Police and witnesses said there was a huge explosion, presumably under one parked oil tanker.

The tanker burst into flames and the fire soon engulfed other oil tankers nearby.

Truckers` dispute

The border was closed on Saturday when Afghan truckers carrying fruits and other supplies into Pakistan accused Pakistani border guards of forcing them to offload their goods at the crossing for security checks.

They said the exercise was time consuming, and damaged the perishable fruits they were carrying.

On Sunday, at a press conference at Spin Boldak, the Afghan town near Chaman, Afghan truckers accused the Pakistani paramilitary Frontier Corps personnel of demanding bribes.

They said those truckers who paid the officials 500 rupees were not asked to offload their goods.

A spokesman of the Frontier Corps in Quetta, Murtaza Beg, rejected this claim.

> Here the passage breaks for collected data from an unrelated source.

/-- Settles O32: the condition of each answer carries over to a memory that agrees on the bytes it speaks of. -/
theorem decodeDependsOnlyOnTheBytesItReads : Obligations.DecodeDependsOnlyOnTheBytesItReads := by
  refine fun m m' p e => ⟨fun v c hok hagree => ?_, fun htrunc hagree => ?_, fun hover hagree => ?_,
    varintDecode_unwritten_iff m p e⟩
  · obtain ⟨bs, hbs, rfl, hbytes, hend, hvalue⟩ := (decodeSucceedsExactlyOnAVarint m p e v c).1 hok
    exact (decodeSucceedsExactlyOnAVarint m' p e v _).2 ⟨bs, hbs, rfl, hagree.bytesAt hbytes, hend, hvalue⟩
  · rw [varintDecode_truncatedInput_iff] at htrunc ⊢
    exact htrunc.of_agreeOn hagree
  · rwa [varintDecode_congr hagree]

/-- Settles O34: the equations of a decode command, for DEC. -/
theorem decRecordsItsDecode : Obligations.DecRecordsItsDecode := by
  refine ⟨decode_encode .dec, fun s => ⟨fun bs hbs hvalue hbytes hend => ?_, exec_decode_of_truncatedAt (.inl rfl),
    exec_decode_of_overflowAt (.inl rfl)⟩⟩
  have ⟨_, hmax, _⟩ := hbs
  exact ⟨BitVec.ofNat 64 (varintValue bs), BitVec.ofNat 4 bs.length, Nat.mod_eq_of_lt hvalue, consumed_toNat hmax,
    exec_decode_of_varint (.inl rfl) hbs hvalue hbytes hend⟩

/-- Settles O35: the equations of a decode command, for DECA; OFFSET does not wrap, since the varint ends at or below
ILEN. -/
theorem decaAdvancesPastTheVarint : Obligations.DecaAdvancesPastTheVarint := by
  refine ⟨decode_encode .deca, fun s => ⟨fun bs hbs hvalue hbytes hend => ?_, exec_decode_of_truncatedAt (.inr rfl),
    exec_decode_of_overflowAt (.inr rfl)⟩⟩
  have ⟨_, hmax, _⟩ := hbs
  exact ⟨BitVec.ofNat 64 (varintValue bs), BitVec.ofNat 4 bs.length, s.offset + BitVec.ofNat 16 bs.length,
    Nat.mod_eq_of_lt hvalue, consumed_toNat hmax, offset_add_consumed_toNat hend,
    exec_decode_of_varint (.inr rfl) hbs hvalue hbytes hend⟩

/-- Settles O36: no byte the decode needs is unwritten, and what it records is TERMINATED or ERROR. -/
theorem decodeCommandsCompleteOnWrittenBytes : Obligations.DecodeCommandsCompleteOnWrittenBytes := by
  intro i s hi hreadable
  obtain ⟨t, hnext⟩ := exec_decode_next_of_readable hi hreadable
  refine ⟨t, hnext, ?_⟩
  rcases exec_decode_cases hi hnext with ⟨v, c, -, rfl⟩ | ⟨e, -, hdecode, rfl⟩
  · exact .inl rfl
  · exact .inr (by simp [hdecode])

/-- Settles O37: an encoding is a varint of its operand. -/
theorem decodeUndoesEncode : Obligations.DecodeUndoesEncode := by
  intro s n i hi hbytes hend
  have hvalue := varintValue_varintEncode n
  refine ⟨_, exec_decode_of_varint hi (varintEncode_isVarint n) (hvalue ▸ n.isLt) hbytes hend, ?_,
    varintEncode_length_toNat n, rfl, rfl⟩
  simp [hvalue]
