-- ==== Sys2Proof/WellFormed.lean ====
section
/-! DEFINITION. What is well formed: instructions (30_encoding.md R54) and configurations (00_scope.md R7, R8). -/

namespace Sys2Proof

/-- Every operation is well formed: a command word carries no operand that could be ill formed (30_encoding.md R54, R58). -/
def Instr.wf : Instr → Bool
  | .nop | .crc16 | .cipher | .encRecord | .buildFrame | .decodeFrame | .txFrame
  | .rbPush | .rbPop | .rbPeek | .rbDrain | .devCreate | .devQuery | .devList | .cacheCmd | .trySend | .postProcess
  | .rxPoll | .gateAcquire | .gateRelease | .shutdown => true

/-! ## Configurations -/

/-- A row of `CMD_TABLE` as numbers (00_scope.md R8, 30_encoding.md R73). -/
structure RawCmdRow where
  id : Nat
  pid : Nat
  type : Nat
  len : Nat
  deriving DecidableEq, Repr

/-- A row of `PRODUCT_TABLE` as its parts (30_encoding.md R72). -/
structure RawProductRow where
  prod : Byte
  cls : ControlClass
  ext : Extension
  wakeGated : Bool
  deriving DecidableEq, Repr

/-- The open parameters as 00_scope.md R7 lists them, and BUS_MAP (20_memory.md R39), before any check. -/
structure RawConfig where
  cryptKey : Byte
  mfrDefault : Byte
  devMax : Nat
  agents : Nat
  cmdTable : List RawCmdRow
  productTable : List RawProductRow
  ackTable : List (Byte × List (BitVec 7))
  noEchoCmds : List Byte
  paramWakeup : Nat
  cmdThermMode : Nat
  modeGateway : BitVec 32
  telemetryPeriod : BitVec 64
  autoRetries : Nat
  txRepeat : Byte
  sleepShort : Nat
  sleepLong : Nat
  timeUnit : Duration
  defaultMode : RadioMode
  busMap : List BusEntry
  deriving DecidableEq, Repr

/-- Why a configuration is refused (93_implementation_defined.md I5, 00_scope.md R7, R8). -/
inductive ConfigError
  /-- DEV_MAX outside 1..65535 (R7). -/
  | devMax
  /-- AGENTS outside 1..255 (R7). -/
  | agents
  /-- a CMD_TABLE command id outside 1..255 (R8). -/
  | commandId
  /-- a CMD_TABLE param id outside 1..127 (R8). -/
  | paramId
  /-- a CMD_TABLE type code that is no integer row of 30_encoding.md R70 (R8). -/
  | commandType
  /-- a CMD_TABLE length outside 0..15 (R8). -/
  | commandLen
  /-- a Valve or Thermostat product whose class is not SmallWindow (R8). -/
  | productClass
  /-- PARAM_WAKEUP outside 1..127 (R8). -/
  | paramWakeup
  /-- CMD_THERM_MODE outside 1..255 (92_eei_decisions.md, open parameters). -/
  | cmdThermMode
  /-- AUTO_RETRIES outside 1..255 (R7). -/
  | autoRetries
  /-- SLEEP_SHORT or SLEEP_LONG below 1 (R7). -/
  | sleep
  deriving DecidableEq, Repr

/-- A number of the range `1 .. n`, less one. -/
def lessOne (n : Nat) (e : ConfigError) (v : Nat) : Except ConfigError (Fin n) :=
  if h : v - 1 < n ∧ 1 ≤ v then .ok ⟨v - 1, h.1⟩ else .error e

/-- The integer type of a type code (30_encoding.md R70), none for CHAR and the reserved codes (R8). -/
def IntType.ofCode : Nat → Except ConfigError IntType
  | 0x0 => .ok .uint
  | 0x1 => .ok .uintBP4
  | 0x2 => .ok .uintBP8
  | 0x3 => .ok .uintBP12
  | 0x4 => .ok .uintBP16
  | 0x5 => .ok .uintBP20
  | 0x6 => .ok .uintBP24
  | 0x8 => .ok .sint
  | 0x9 => .ok .sintBP8
  | 0xA => .ok .sintBP16
  | 0xB => .ok .sintBP24
  | _ => .error .commandType

/-- A checked row of `CMD_TABLE` (00_scope.md R8). -/
def RawCmdRow.check (r : RawCmdRow) : Except ConfigError CmdRow :=
  match lessOne 255 .commandId r.id, lessOne 127 .paramId r.pid, IntType.ofCode r.type with
  | .error e, _, _ => .error e
  | _, .error e, _ => .error e
  | _, _, .error e => .error e
  | .ok i, .ok p, .ok t =>
    if r.len ≤ 15 then .ok { idLess1 := i, pidLess1 := p, type := t, len := BitVec.ofNat 4 r.len } else .error .commandLen

/-- A checked row of `PRODUCT_TABLE` (00_scope.md R8): an extension needs class SmallWindow. -/
def RawProductRow.check (r : RawProductRow) : Except ConfigError ProductRow :=
  match r.ext, r.cls with
  | .none, c => .ok { prod := r.prod, kind := .plain c, wakeGated := r.wakeGated }
  | .valve, .smallWindow => .ok { prod := r.prod, kind := .valve, wakeGated := r.wakeGated }
  | .thermostat, .smallWindow => .ok { prod := r.prod, kind := .thermostat, wakeGated := r.wakeGated }
  | .valve, .none | .valve, .always | .thermostat, .none | .thermostat, .always => .error .productClass

/-- All rows checked, or the first error. -/
def checkRows {α β : Type} (f : α → Except ConfigError β) : List α → Except ConfigError (List β)
  | [] => .ok []
  | a :: as =>
    match f a with
    | .error e => .error e
    | .ok b =>
      match checkRows f as with
      | .error e => .error e
      | .ok bs => .ok (b :: bs)

/-- The configuration a set of numbers describes, or the reason it is refused (00_scope.md R8: a model should refuse any other
configuration; 93_implementation_defined.md I5). -/
def RawConfig.check (r : RawConfig) : Except ConfigError Config := do
  let devMax ← lessOne 65535 .devMax r.devMax
  let agents ← lessOne 255 .agents r.agents
  let cmds ← checkRows RawCmdRow.check r.cmdTable
  let prods ← checkRows RawProductRow.check r.productTable
  let wake ← lessOne 127 .paramWakeup r.paramWakeup
  let therm ← lessOne 255 .cmdThermMode r.cmdThermMode
  let auto ← lessOne 255 .autoRetries r.autoRetries
  if 1 ≤ r.sleepShort ∧ 1 ≤ r.sleepLong then
    .ok { cryptKey := r.cryptKey, mfrDefault := r.mfrDefault, devMaxLess1 := devMax, agentsLess1 := agents,
          cmdTable := cmds, productTable := prods, ackTable := r.ackTable, noEchoCmds := r.noEchoCmds,
          paramWakeupLess1 := wake, cmdThermModeLess1 := therm, modeGateway := r.modeGateway,
          telemetryPeriod := r.telemetryPeriod, autoRetriesLess1 := auto, txRepeat := r.txRepeat,
          sleepShortLess1 := r.sleepShort - 1, sleepLongLess1 := r.sleepLong - 1, timeUnit := r.timeUnit,
          defaultMode := r.defaultMode, busMap := r.busMap }
  else .error .sleep

end Sys2Proof
end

"We have strict orders to check all trucks and containers coming in from Afghanistan since April this year when more than 40 Afghan nationals suffocated to death in a container in a human smuggling racket," he told BBC Pashto Service`s Ayub Tarin.

Mr Beg denied that the truckers were being asked to offload their goods.

But a Pakistani customs official at Chaman border, Shahid Abbasi, told the BBC that the Afghan truckers blocked cross-border traffic when they were asked by the security forces to offload their goods.

"It is a dispute between the security forces and the Afghan government officials, and does not involve Pakistani customs officials who have no role in checking vehicles at this border crossing," he said.